De vrouw raakt van slag en vraagt haar: ‘Hoeveel doe je erop?’
‘Een bietje,’ zegt Anneke in het dialect.
‘Nou,’ zegt de vrouw en kijkt mij triomfantelijk aan. ‘Dat is toch helemaal goed.’
‘Klopt,’ zeg ik. ‘Als het waar zou zijn, maar hebt u nou nog niet door dat hier continu sociaal gewenste antwoorden worden gegeven? Daar behoort u naar te kijken, want ze komt aan en u bent een diëtiste.’
‘Hoeveel doet ze er dan op?’ vraagt ze.
‘Anneke gebruikt ongeveer vier grote potten jam per week, dus reken maar uit,’ antwoord ik.
Verschrikt kijkt ze me aan.
‘En dan heb ik het nog niet over de rest.’ Ik kijk haar aan en vraag: ‘Kunt u mij uitleggen wat voor betekenis het heeft dat ze elke maand hier komt?’

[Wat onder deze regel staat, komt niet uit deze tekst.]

-- ==== Sys2Proof/Machine/Arbiter.lean ====
section
/-! DEFINITION. The Memory Arbiter: who is pending, which burst is granted next, and withdrawal (R148 to R151). -/

namespace Sys2Proof.Machine

/-- A lane writer is pending while a burst of its current write remains ungranted (R148). -/
def Lane.pending (x : Lane) : Bool :=
  match x.busy with
  | some b => !b.writes.isEmpty && decide (b.granted < Config.lineBursts)
  | none => false

/-- The lanes in the order of grants: beginning at the lane after the pointer (R149). -/
def laneOrder : Camera → List Camera
  | .fl => [.fr, .rr, .rl, .fl]
  | .fr => [.rr, .rl, .fl, .fr]
  | .rr => [.rl, .fl, .fr, .rr]
  | .rl => [.fl, .fr, .rr, .rl]

/-- The address of a line write: the slot's base and the line's 2560 bytes beyond it (R35). -/
def LineWrite.addr (c : Camera) (w : LineWrite) : Nat :=
  Config.slotBase c.idx.val w.slot.val + w.line * Config.lineBytes

/-- The next burst of a lane's current write (R35). -/
def Consumption.nextBurst (c : Camera) (b : Consumption) : Option Burst :=
  match b.writes with
  | [] => none
  | w :: _ =>
    if b.granted < Config.lineBursts then
      some (.lane c (w.addr c + b.granted * Config.burstBytes)
        ((w.data.drop (b.granted * Config.burstBytes)).take Config.burstBytes) false)
    else none

/-- A grant to a lane: its next burst is in flight, and the pointer names the lane (R149). -/
def State.grantLane (s : State) (c : Camera) : State :=
  let ln := s.lanes.get c.idx
  match ln.busy with
  | none => s
  | some b =>
    match b.nextBurst c with
    | none => s
    | some burst =>
      { s with
        lanes := s.lanes.set c.idx { ln with busy := some { b with granted := b.granted + 1 } }
        arb := { s.arb with inFlight := some burst, pointer := c } }

/-- The Composer fetch's next burst and the cursor after it is granted (R150). -/
def Cursor.next : Cursor → Option (Nat × Cursor)
  | .mesh k unit => some (Config.unitAddr unit, .granted k)
  | .box k sc line burst =>
    let addr := sc.base + line * Config.lineBytes + burst * Config.burstBytes
    if burst < sc.last then some (addr, .box k sc line (burst + 1))
    else if line < sc.bottom then some (addr, .box k sc (line + 1) sc.first)
    else some (addr, .granted k)
  | .granted _ => none

/-- A grant to the pool requester: the next burst of the request in hand (R148). -/
def Arb.grantPool (x : Arb) : Option Arb :=
  match x.pool with
  | [] => none
  | r :: rest =>
    match r.left with
    | [] => none
    | b :: left => some { x with inFlight := some (.pool b), pool := { r with left := left } :: rest }

/-- A grant to the Composer fetch: the burst the cursor names (R150). -/
def Arb.grantFetch (x : Arb) : Option Arb :=
  match x.cursor.bind Cursor.next with
  | none => none
  | some (addr, cur) => some { x with inFlight := some (.fetch addr false), cursor := some cur }

/-- While FREE and with a requester pending, the Arbiter grants one burst at once: a pending lane in round-robin
order, else the pool requester, else the Composer fetch (R149). -/
def State.grant (s : State) : State :=
  match s.arb.inFlight with
  | some _ => s
  | none =>
    match (laneOrder s.arb.pointer).find? (fun c => (s.lanes.get c.idx).pending) with
    | some c => s.grantLane c
    | none =>
      match s.arb.grantPool with
      | some a => { s with arb := a }
      | none =>
        match s.arb.grantFetch with
        | some a => { s with arb := a }
        | none => s

/-- A lane's granted burst loses its request: it is carried out and its data discarded (R151, log 18). -/
def Arb.withdrawLane (x : Arb) (c : Camera) : Arb :=
  match x.inFlight with
  | some (.lane d addr data w) => { x with inFlight := some (.lane d addr data (w || decide (d = c))) }
  | _ => x

/-- The Composer fetch is withdrawn: its ungranted bursts are removed and the cursor is absent (R136, R151). -/
def Arb.withdrawFetch (x : Arb) : Arb :=
  { x with
    cursor := none
    inFlight := match x.inFlight with
      | some (.fetch addr _) => some (.fetch addr true)
      | b => b }

/-- A pool request joins behind those that came to need the pool before it (R148). -/
def Arb.addPool (x : Arb) (r : PoolRequest) : Arb := { x with pool := x.pool ++ [r] }

end Sys2Proof.Machine
end

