/-- TILE_DRAWN before the last column: the tile's pixels join the row's DRAWING place, its seam statistics and degraded count
are taken, and the next column's tile begins. At the last column of rows 0 to 23 the row is then handed over, and the
next row waits in ROW_WAIT while two COMPLETE rows are held, else it takes a FREE place and its first tile begins. A
tile needs an area of its primary camera if it is SINGLE, of its primary and its secondary if it is SEAM, each only
where the camera's source is FRESH or STALE, and no other needs one. A row handed over is
COMPLETE, or its place is FREE where the interval of its last line has begun. The tile's pixels follow its class: the
body or void colour, mid-grey without a plan, the gained samples of one camera, or the blend of two, at the source
positions of the mesh; SEAM drawn from one camera is degraded, and from two FRESH cameras of a pair it feeds that pair.
Which FREE place a row takes is the model's choice (log 21), and so is reading the plan where it is pinned (log 31). -/
def Obligations.DrawnTileJoinsItsRow : Prop :=
  (∀ (s : State) (x : Context), s.composer = some x → x.phase = .drawing →
    let d := x.drawTile (s.viewPlan x)
    let count := x.degraded + (if d.degraded then 1 else 0)
    (x.col < 14 →
      ∃ t y, exec .tileDrawn s = .next t
        ∧ t = { s with composer := some y, view := t.view, lanes := t.lanes, arb := t.arb }
        ∧ (∀ c, t.lane c = { s.lane c with busy := (t.lane c).busy })
        ∧ y = { x with col := x.col + 1, phase := y.phase, draws := y.draws, seams := d.seams, degraded := count }
        ∧ t.view = s.view.addTile x.frame x.row d.pixels
        ∧ ({ s with view := t.view } : State).tileBegun
          { x with col := x.col + 1, seams := d.seams, degraded := count } t)
    ∧ (x.col = 14 → x.row < 24 →
      let v := (s.view.addTile x.frame x.row d.pixels).handOver x.frame x.row
      ∃ t y, exec .tileDrawn s = .next t
        ∧ t = { s with composer := some y, view := t.view, lanes := t.lanes, arb := t.arb }
        ∧ (∀ c, t.lane c = { s.lane c with busy := (t.lane c).busy })
        ∧ y = { x with
          row := x.row + 1, col := 0, phase := y.phase, draws := y.draws, seams := d.seams, degraded := count }
        ∧ (v.completeCount = 2 → y.phase = .rowWait ∧ t.view = v ∧ t.lanes = s.lanes ∧ t.arb = s.arb)
        ∧ (v.completeCount < 2 → y.phase ≠ .rowWait ∧ t.view = v.beginRow x.frame (x.row + 1)
          ∧ ({ s with view := t.view } : State).tileBegun
            { x with row := x.row + 1, col := 0, seams := d.seams, degraded := count } t)))
  ∧ (∀ (x : Context) (plan : Option PlanContent),
    let area := fun (code : BitVec 3) (mesh : BitVec 10) => Camera.all.flatMap (fun c =>
      if code.toNat = c.number then
        match x.sources.get c.idx, x.srcSlots.get c.idx with
        | .fresh, some k | .stale _, some k =>
          [({ cam := c, slot := k, mesh := mesh.toNat, record := [], box := none, data := [] } : Draw)]
        | _, _ => []
      else [])
    (plan = none → x.needs plan = [])
    ∧ ∀ c : PlanContent, plan = some c →
      ((∀ e, c.tiles[15 * x.row + x.col]? ≠ some (some e)) → x.needs plan = [])
      ∧ ∀ e, c.tiles[15 * x.row + x.col]? = some (some e) →
        (e.cls ≠ 1 → e.cls ≠ 2 → x.needs plan = [])
        ∧ (e.cls = 1 → x.needs plan = area e.primCam e.primMesh)
        ∧ (e.cls = 2 → x.needs plan = area e.primCam e.primMesh ++ area e.secCam e.secMesh))
  ∧ (∀ (v : ViewLane) (frame row : Nat) (tiles : List (List Pixel)) (tile : List Pixel),
    let after := (v.addTile frame row tile).handOver frame row
    let place := if v.passed frame (32 * row + 31) then Place.free else .complete frame row (tiles ++ [tile])
    (v.placeA = .drawing frame row tiles → after.placeA = place)
    ∧ (v.placeB = .drawing frame row tiles → after.placeB = place)
    ∧ (v.placeA = .free → v.beginRow frame row = { v with placeA := .drawing frame row [] })
    ∧ (v.placeA ≠ .free → v.placeB = .free → v.beginRow frame row = { v with placeB := .drawing frame row [] })
    ∧ ∀ (y : Transmission) (n : Nat), v.sending = some y → y.frame = frame →
      (v.passed frame n = true ↔ ∃ m, y.pointer = .line m ∧ n < m))
  ∧ (∀ (x : Context) (plan : Option PlanContent) (i : Nat), i < 1024 →
    let pixel := (x.drawTile plan).pixels[i]?
    let gained := fun d : Draw => d.sample (x.gains.get d.cam.idx) (i % 32) (i / 32)
    (plan = none → pixel = some ⟨128, 128, 128⟩)
    ∧ ∀ (c : PlanContent) (e : TileEntry), plan = some c → c.tiles[15 * x.row + x.col]? = some (some e) →
      (e.cls = 0 → pixel = some c.header.body)
      ∧ (e.cls = 3 ∨ ((e.cls = 1 ∨ e.cls = 2) ∧ x.draws = []) → pixel = some c.header.void)
      ∧ (∀ d ds, (e.cls = 1 ∧ x.draws = d :: ds) ∨ (e.cls = 2 ∧ x.draws = [d]) →
        pixel = some ((gained d).getD c.header.void))
      ∧ ∀ p q ds, e.cls = 2 → x.draws = p :: q :: ds →
        let w := seamWeight (Ramp.ofBits e.ramp) (i % 32) (i / 32)
        (∀ a b, gained p = some a → gained q = some b → pixel = some
          ⟨byte (blend w a.y.toNat b.y.toNat), byte (blend w a.u.toNat b.u.toNat), byte (blend w a.v.toNat b.v.toNat)⟩)
        ∧ (∀ a, gained p = some a → gained q = none → pixel = some a)
        ∧ (∀ b, gained p = none → gained q = some b → pixel = some b)
        ∧ (gained p = none → gained q = none → pixel = some c.header.void))
  ∧ (∀ (x : Context) (c : PlanContent) (e : TileEntry), c.tiles[15 * x.row + x.col]? = some (some e) →
    ((x.drawTile (some c)).degraded = true ↔ e.cls = 2 ∧ x.draws.length = 1)
    ∧ ((∀ p q ds, x.draws = p :: q :: ds → e.cls ≠ 2 ∨ x.sources.get p.cam.idx ≠ .fresh
        ∨ x.sources.get q.cam.idx ≠ .fresh ∨ seamPair p.cam q.cam = none) →
      (x.drawTile (some c)).seams = x.seams)
    ∧ ∀ p q ds k first, e.cls = 2 → x.draws = p :: q :: ds → x.sources.get p.cam.idx = .fresh →
      x.sources.get q.cam.idx = .fresh → seamPair p.cam q.cam = some (k, first) →
      let both := (List.range 1024).filterMap (fun i =>
        match p.sample (x.gains.get p.cam.idx) (i % 32) (i / 32), q.sample (x.gains.get q.cam.idx) (i % 32) (i / 32) with
        | some a, some b => some (if first then (a.y.toNat, b.y.toNat) else (b.y.toNat, a.y.toNat))
        | _, _ => none)
      (x.drawTile (some c)).seams = x.seams.set k
        { sumA := (x.seams.get k).sumA + (both.map Prod.fst).sum
          sumB := (x.seams.get k).sumB + (both.map Prod.snd).sum
          count := (x.seams.get k).count + both.length })
  ∧ (∀ (d : Draw) (gain u v : Nat),
    let pos := sourcePos d.record u v
    (¬(0 ≤ pos.1 ∧ pos.1 ≤ 20464 ∧ 0 ≤ pos.2 ∧ pos.2 ≤ 15344) → d.sample gain u v = none)
    ∧ ∀ x y : Nat, pos = ((x : Int), (y : Int)) → x ≤ 20464 → y ≤ 15344 →
      let near := min (x / 16 + 1) 1279
      let below := min (y / 16 + 1) 959
      let mix := fun f : Nat × Nat × Nat → Nat =>
        bilinear (x % 16) (y % 16) (f (d.pixel (x / 16) (y / 16))) (f (d.pixel near (y / 16)))
          (f (d.pixel (x / 16) below)) (f (d.pixel near below))
      d.sample gain u v = some
        ⟨byte (gainedY (mix (fun q => q.1)) gain), byte (mix (fun q => q.2.1)), byte (mix (fun q => q.2.2))⟩)
  ∧ (∀ (rec : List Byte) (i j a b : Nat), i < 2 → j < 2 → a < 16 → b < 16 →
    let pos := sourcePos rec (16 * i + a) (16 * j + b)
    let sum := fun f : Int × Int → Int =>
      (16 - a : Int) * (16 - b) * f (meshPoint rec i j) + (a : Int) * (16 - b) * f (meshPoint rec (i + 1) j)
        + (16 - a : Int) * b * f (meshPoint rec i (j + 1)) + (a : Int) * b * f (meshPoint rec (i + 1) (j + 1))
    256 * pos.1 ≤ sum Prod.fst + 128 ∧ sum Prod.fst + 128 < 256 * (pos.1 + 1)
      ∧ 256 * pos.2 ≤ sum Prod.snd + 128 ∧ sum Prod.snd + 128 < 256 * (pos.2 + 1))
  ∧ (∀ fx fy a b c d : Nat,
    let sum := (16 - fx) * (16 - fy) * a + fx * (16 - fy) * b + (16 - fx) * fy * c + fx * fy * d
    256 * bilinear fx fy a b c d ≤ sum + 128 ∧ sum + 128 < 256 * (bilinear fx fy a b c d + 1))
  ∧ (∀ y gain : Nat, ∃ g, gainedY y gain = min 255 g ∧ 256 * g ≤ y * gain + 128 ∧ y * gain + 128 < 256 * (g + 1))
  ∧ (∀ w p s : Nat, 64 * blend w p s ≤ w * p + (64 - w) * s + 32 ∧ w * p + (64 - w) * s + 32 < 64 * (blend w p s + 1))
  ∧ ∀ (r : Ramp) (u v : Nat), u < 32 → v < 32 →
    let num := match r with
      | .n => 2 * v
      | .s => 2 * (31 - v)
      | .w => 2 * u
      | .e => 2 * (31 - u)
      | .nw => u + v
      | .se => 62 - u - v
      | .ne => 31 - u + v
      | .sw => 31 + u - v
    62 * seamWeight r u v ≤ 64 * num + 31 ∧ 64 * num + 31 < 62 * (seamWeight r u v + 1)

De diëtiste loopt rood aan en kan me geen fatsoenlijk antwoord geven.
‘Kom,’ zeg ik tegen Anneke. ‘Hier zie ik het nut niet van in, behalve het spekken van een bankrekening, terwijl jij geen cent te makken hebt. Ik wens u nog een goede middag, maar dit was de laatste keer dat we hier zijn geweest. Bedankt voor de medewerking en tot ziens.’